Now before the Court is CMS' motion to dismiss Ferguson's complaint pursuant to Federal Rules of Civil Procedure Rule 12(b)(6). (Dkt. No. 36.) Ferguson opposes the motion. (Dkt. No. 37.) Having carefully considered the pleadings in this action and the papers submitted on each motion, and for the reasons set forth below, CMS' motion to dismiss is GRANTED. I. BACKGROUND
CMS requests the Court to take judicial notice of documents that were part of the Administrative Record ("AR") of Ferguson's case before the Departmental Appeals Board ("Board"), two of which are expressly referenced in the complaint. (See Dkt. No. 36 at 5; Dkt. No. 35.) The Court GRANTS this request for the purposes of this motion. See Khoja v. Orexigen Therapeutics, Inc., 899 F.3d 988, 1002 (9th Cir. 2018) (citing Parrino v. FHP, Inc., 146 F.3d 699, 706 (9th Cir. 1998)) (superseded by statute on other grounds) (noting that the incorporation by reference doctrine "treats certain documents as though they are part of the complaint itself," which "prevents plaintiffs from selecting only portions of documents that support their claims, while omitting portions of those very documents that weaken—or doom—their claims"); Swartz v. KPMG LLP, 476 F.3d 756, 763 (9th Cir. 2007) (citing Parrino, 145 F.3d at 706) (the court may consider documents referenced in a complaint but not explicitly incorporated if its authenticity is not questioned); United States v. Black, 482 F.3d 1035, 1041 (9th Cir. 2007) ("[Courts] may take notice of proceedings in other courts, both within and without the federal judicial system, if those proceedings have a direct relation to matters at issue."). However, Ferguson's late filed request for judicial notice of a CMS manual, which was filed after the submission of CMS' reply brief, is DENIED, as its filing is improper under the local rules. N.D. Cal. Civil L.R. 7-3(d) ("[o]nce a reply is filed, no additional memoranda, papers or letters may be filed without prior Court approval").

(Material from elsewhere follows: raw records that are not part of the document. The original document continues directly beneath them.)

-- ==== Sys2Proof/Machine/MailOps.lean ====
section
/-! DEFINITION. Operations of the Mail Unit (chapter 8). -/

namespace Sys2Proof.Machine

/-- The MAIL frame of a queued mail (R126). -/
def mailFrame (m : OutMail) : TxFrame :=
  .mail { destination := idByte m.destination, ticket := m.ticket, data := m.data }

/-- The receipt of a complete mail (R128). -/
def receiptOf (m : OutMail) (outcome : MailOutcome) : Receipt :=
  { ticket := m.ticket, destination := m.destination, outcome := outcome, attempts := m.attempts }

/-- A complete head leaves the queue while the receipt list has room: its receipt is appended and RECEIPT posted; the next
mail becomes the head, and is filled if it is not complete (R128). `fuel` bounds the mails that leave at one count. -/
def completeHeads : Nat → State → State
  | 0, s => s
  | fuel + 1, s =>
    match s.mu.queue with
    | [] => s
    | head :: rest =>
      match head.outcome with
      | none => s
      | some outcome =>
        if s.mu.receipts.length < 4 then
          let s := post .receipt (mapMu (fun mu =>
            { mu with queue := rest, receipts := mu.receipts ++ [receiptOf head outcome] }) s)
          match rest with
          | [] => s
          | next :: _ => if next.outcome.isNone then fillSlot (mailFrame next) s else completeHeads fuel s
        else s

/-- Complete heads leave as far as the receipt list has room (R128). -/
def settleQueue (s : State) : State := completeHeads s.mu.queue.length s

/-- Change the head of the queue. -/
def mapHead (f : OutMail → OutMail) (queue : List OutMail) : List OutMail :=
  match queue with
  | [] => []
  | head :: rest => f head :: rest

/-- The head gets an outcome: its retry and its flight end, the MAIL slot is emptied, and it leaves if there is room
(R126, R127, R128). -/
def finishHead (outcome : MailOutcome) (s : State) : State :=
  settleQueue (emptySlot .mail (mapMu (fun mu =>
    { mu with
      queue := mapHead (fun m => { m with outcome := some outcome }) mu.queue
      retryDue := false
      inFlight := false }) s))

/-- LC reports the outcome of a MAIL frame (R126, R127, R129). An outcome reported with no mail in flight is discarded. -/
def mailReported (ack refuse : Bool) (s : State) : State :=
  if !s.mu.inFlight then s
  else
    match s.mu.queue with
    | [] => mapMu (fun mu => { mu with inFlight := false }) s
    | head :: _ =>
      let attempts := head.attempts + 1
      let s := mapMu (fun mu =>
        { mu with queue := mapHead (fun m => { m with attempts := attempts }) mu.queue, inFlight := false }) s
      if ack then finishHead .delivered s
      else if head.destLost then finishHead .undelivered s
      else if 3 ≤ attempts then finishHead (if refuse then .refused else .undelivered) s
      else mapMu (fun mu => { mu with retryDue := true }) s

/-- LC's failure notice for a MAIL frame: the flight ends, and a head with destination lost becomes UNDELIVERED (R126,
R129). -/
def mailFailed (s : State) : State :=
  if !s.mu.inFlight then s
  else
    let s := mapMu (fun mu => { mu with inFlight := false }) s
    match s.mu.queue with
    | [] => s
    | head :: _ => if head.destLost then finishHead .undelivered s else s

/-- A due retry fills the MAIL slot with the head's frame (R127). -/
def retryHead (s : State) : State :=
  match s.mu.queue with
  | [] => s
  | head :: _ =>
    if s.mu.retryDue then fillSlot (mailFrame head) (mapMu (fun mu => { mu with retryDue := false }) s) else s

/-- Mails behind the head whose destination is lost become UNDELIVERED and keep their places (R129). -/
def loseBehind (id : StationId) (queue : List OutMail) : List OutMail :=
  match queue with
  | [] => []
  | head :: rest =>
    head :: rest.map fun m =>
      if m.destination = id && m.outcome.isNone then { m with outcome := some .undelivered } else m

/-- The filter entry of an ID is cleared, unless it was stored at this count (R132). -/
def clearFilter (id : StationId) (mu : MailUnit) : MailUnit :=
  if mu.storedNow = some id then mu else { mu with filter := mu.filter.set id.val none }

/-- MC has changed the roster entry of an ID to ABSENT or LOST: the filter entry is cleared and mail for that ID ends
or, in flight, is marked destination lost and made not returnable (R129, R132). -/
def destinationGone (id : StationId) (s : State) : State :=
  let s := mapMu (fun mu => { clearFilter id mu with queue := loseBehind id mu.queue }) s
  match s.mu.queue with
  | [] => s
  | head :: _ =>
    if head.destination = id && head.outcome.isNone then
      if s.mu.inFlight then
        emptySlot .mail (mapMu (fun mu => { mu with queue := mapHead (fun m => { m with destLost := true }) mu.queue }) s)
      else finishHead .undelivered s
    else s

/-- Store a mail in A if A is free, otherwise in B, marking which arrived later (R131, case 2). That a store counts as one of
the count only where the count delivered a mail, and not where the command is given from outside, is the model's choice (R132,
log 38). -/
def storeMail (mail : InMail) (mu : MailUnit) : MailUnit :=
  let mu := { mu with
    filter := mu.filter.set mail.source.val (some mail.ticket)
    storedNow := if mu.storeDue then some mail.source else mu.storedNow
    storeDue := false }
  if mu.bufA.isNone then { mu with bufA := some mail, aLater := true }
  else { mu with bufB := some mail, aLater := false }

/-- The earlier-arrived full buffer, and MU with it freed (R133). -/
def takeEarlier (mu : MailUnit) : Option (InMail × MailUnit) :=
  match mu.bufA, mu.bufB with
  | some a, some b =>
    if mu.aLater then some (b, { mu with bufB := none }) else some (a, { mu with bufA := none })
  | some a, none => some (a, { mu with bufA := none })
  | none, some b => some (b, { mu with bufB := none })
  | none, none => none

/-- MU discards its outbound queue, receipts, retry and duplicate filter, and the MAIL slot is emptied; inbound buffers,
overflow indication and ticket counter are kept (R134). That the filter entry of a mail stored on the same count is cleared
too is the model's choice (R132, log 35). -/
def leaveMu (s : State) : State :=
  emptySlot .mail (mapMu (fun mu =>
    { mu with
      queue := []
      inFlight := false
      retryDue := false
      receipts := []
      filter := Vector.replicate 32 none }) s)

end Sys2Proof.Machine
end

Ferguson is a medical practitioner enrolled in the Medicare program since 1990. (Dkt. No. 1 at 4.) On December 13, 2017, Ferguson reapplied to revalidate his billing privileges. (Id.) On December 17, 2017, Noridian, a Medicare administrative contractor, informed Ferguson via email that his application was incomplete. (See id.) Ferguson alleges the email went to his spam folder, which he only recovered after Noridian rejected his application via email on January 20, 2018. (Id.) On February 1, 2018, after approving his new application, Noridian determined the effective participation date to be February 12, 2018, and stopped payments for the period between January 20, 2018 and February 12, 2018. (Id.) Noridian informed Ferguson of his right to request reconsideration of the effective date of participation within 60 days, and that the request had to be signed and dated by the physician. (Dkt. No. 35-2, AR 151; Dkt. No. 1 at 4-5.) On April 4, 2018, Noridian returned Ferguson's first reconsideration request from March 12, 2018 because it was not signed and dated. (Dkt. No. 1 at 5.) Noridian refused to process a second request filed on April 5, 2018 because it was filed past the deadline, where Ferguson filed 63 days after the February 1 date. (See id.)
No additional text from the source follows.